**What to work on**
Please write out exactly the lines of the data below from the line holding "variable (s : State)" through the line holding "m s).stack = s.stack := rfl", and leave out the rest.

•••••

-- ==== Sys2Proof/Laws/State.lean ====
section
/-! SUPPORT. What each field of the state holds after each named update: one lemma a field and update, so that no later
proof unfolds a record update. -/

namespace Sys2Proof.Machine

variable (s : State)

/-! ## `State.setMem` -/

@[simp] theorem State.setMem_v (m : Memory) : (State.setMem m s).v = s.v := rfl
@[simp] theorem State.setMem_i (m : Memory) : (State.setMem m s).i = s.i := rfl
@[simp] theorem State.setMem_pc (m : Memory) : (State.setMem m s).pc = s.pc := rfl
@[simp] theorem State.setMem_stack (m : Memory) : (State.setMem m s).stack = s.stack := rfl
@[simp] theorem State.setMem_sp (m : Memory) : (State.setMem m s).sp = s.sp := rfl
@[simp] theorem State.setMem_mem (m : Memory) : (State.setMem m s).mem = m := rfl
@[simp] theorem State.setMem_fb (m : Memory) : (State.setMem m s).fb = s.fb := rfl
@[simp] theorem State.setMem_redraw (m : Memory) : (State.setMem m s).redraw = s.redraw := rfl
@[simp] theorem State.setMem_clear (m : Memory) : (State.setMem m s).clear = s.clear := rfl
@[simp] theorem State.setMem_key (m : Memory) : (State.setMem m s).key = s.key := rfl
@[simp] theorem State.setMem_dt (m : Memory) : (State.setMem m s).dt = s.dt := rfl
@[simp] theorem State.setMem_cond (m : Memory) : (State.setMem m s).cond = s.cond := rfl
@[simp] theorem State.setMem_condLog (m : Memory) : (State.setMem m s).condLog = s.condLog := rfl
@[simp] theorem State.setMem_rndQueue (m : Memory) : (State.setMem m s).rndQueue = s.rndQueue := rfl
@[simp] theorem State.setMem_rndDraws (m : Memory) : (State.setMem m s).rndDraws = s.rndDraws := rfl

/-! ## `State.writeV` -/

@[simp] theorem State.writeV_v (x : Reg) (b : Byte) : (State.writeV x b s).v = s.v.set x b := rfl
@[simp] theorem State.writeV_i (x : Reg) (b : Byte) : (State.writeV x b s).i = s.i := rfl
@[simp] theorem State.writeV_pc (x : Reg) (b : Byte) : (State.writeV x b s).pc = s.pc := rfl
@[simp] theorem State.writeV_stack (x : Reg) (b : Byte) : (State.writeV x b s).stack = s.stack := rfl
@[simp] theorem State.writeV_sp (x : Reg) (b : Byte) : (State.writeV x b s).sp = s.sp := rfl
@[simp] theorem State.writeV_mem (x : Reg) (b : Byte) : (State.writeV x b s).mem = s.mem := rfl
@[simp] theorem State.writeV_fb (x : Reg) (b : Byte) : (State.writeV x b s).fb = s.fb := rfl
@[simp] theorem State.writeV_redraw (x : Reg) (b : Byte) : (State.writeV x b s).redraw = s.redraw := rfl
@[simp] theorem State.writeV_clear (x : Reg) (b : Byte) : (State.writeV x b s).clear = s.clear := rfl
@[simp] theorem State.writeV_key (x : Reg) (b : Byte) : (State.writeV x b s).key = s.key := rfl
@[simp] theorem State.writeV_dt (x : Reg) (b : Byte) : (State.writeV x b s).dt = s.dt := rfl
@[simp] theorem State.writeV_cond (x : Reg) (b : Byte) : (State.writeV x b s).cond = s.cond := rfl
@[simp] theorem State.writeV_condLog (x : Reg) (b : Byte) : (State.writeV x b s).condLog = s.condLog := rfl
@[simp] theorem State.writeV_rndQueue (x : Reg) (b : Byte) : (State.writeV x b s).rndQueue = s.rndQueue := rfl
@[simp] theorem State.writeV_rndDraws (x : Reg) (b : Byte) : (State.writeV x b s).rndDraws = s.rndDraws := rfl

/-! ## `State.writeBlock` -/

@[simp] theorem State.writeBlock_v (bytes : List Byte) : (State.writeBlock bytes s).v = Vector.ofFn fun k => (bytes[k.val]?).getD s.v[k] := rfl
@[simp] theorem State.writeBlock_i (bytes : List Byte) : (State.writeBlock bytes s).i = s.i := rfl
@[simp] theorem State.writeBlock_pc (bytes : List Byte) : (State.writeBlock bytes s).pc = s.pc := rfl
@[simp] theorem State.writeBlock_stack (bytes : List Byte) : (State.writeBlock bytes s).stack = s.stack := rfl
@[simp] theorem State.writeBlock_sp (bytes : List Byte) : (State.writeBlock bytes s).sp = s.sp := rfl
@[simp] theorem State.writeBlock_mem (bytes : List Byte) : (State.writeBlock bytes s).mem = s.mem := rfl
@[simp] theorem State.writeBlock_fb (bytes : List Byte) : (State.writeBlock bytes s).fb = s.fb := rfl
@[simp] theorem State.writeBlock_redraw (bytes : List Byte) : (State.writeBlock bytes s).redraw = s.redraw := rfl
@[simp] theorem State.writeBlock_clear (bytes : List Byte) : (State.writeBlock bytes s).clear = s.clear := rfl
@[simp] theorem State.writeBlock_key (bytes : List Byte) : (State.writeBlock bytes s).key = s.key := rfl
@[simp] theorem State.writeBlock_dt (bytes : List Byte) : (State.writeBlock bytes s).dt = s.dt := rfl
@[simp] theorem State.writeBlock_cond (bytes : List Byte) : (State.writeBlock bytes s).cond = s.cond := rfl
@[simp] theorem State.writeBlock_condLog (bytes : List Byte) : (State.writeBlock bytes s).condLog = s.condLog := rfl
@[simp] theorem State.writeBlock_rndQueue (bytes : List Byte) : (State.writeBlock bytes s).rndQueue = s.rndQueue := rfl
@[simp] theorem State.writeBlock_rndDraws (bytes : List Byte) : (State.writeBlock bytes s).rndDraws = s.rndDraws := rfl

•••••

**Exercise answer**
variable (s : State)

/-! ## `State.setMem` -/

@[simp] theorem State.setMem_v (m : Memory) : (State.setMem m s).v = s.v := rfl
@[simp] theorem State.setMem_i (m : Memory) : (State.setMem m s).i = s.i := rfl
@[simp] theorem State.setMem_pc (m : Memory) : (State.setMem m s).pc = s.pc := rfl
@[simp] theorem State.setMem_stack (m : Memory) : (State.setMem m s).stack = s.stack := rfl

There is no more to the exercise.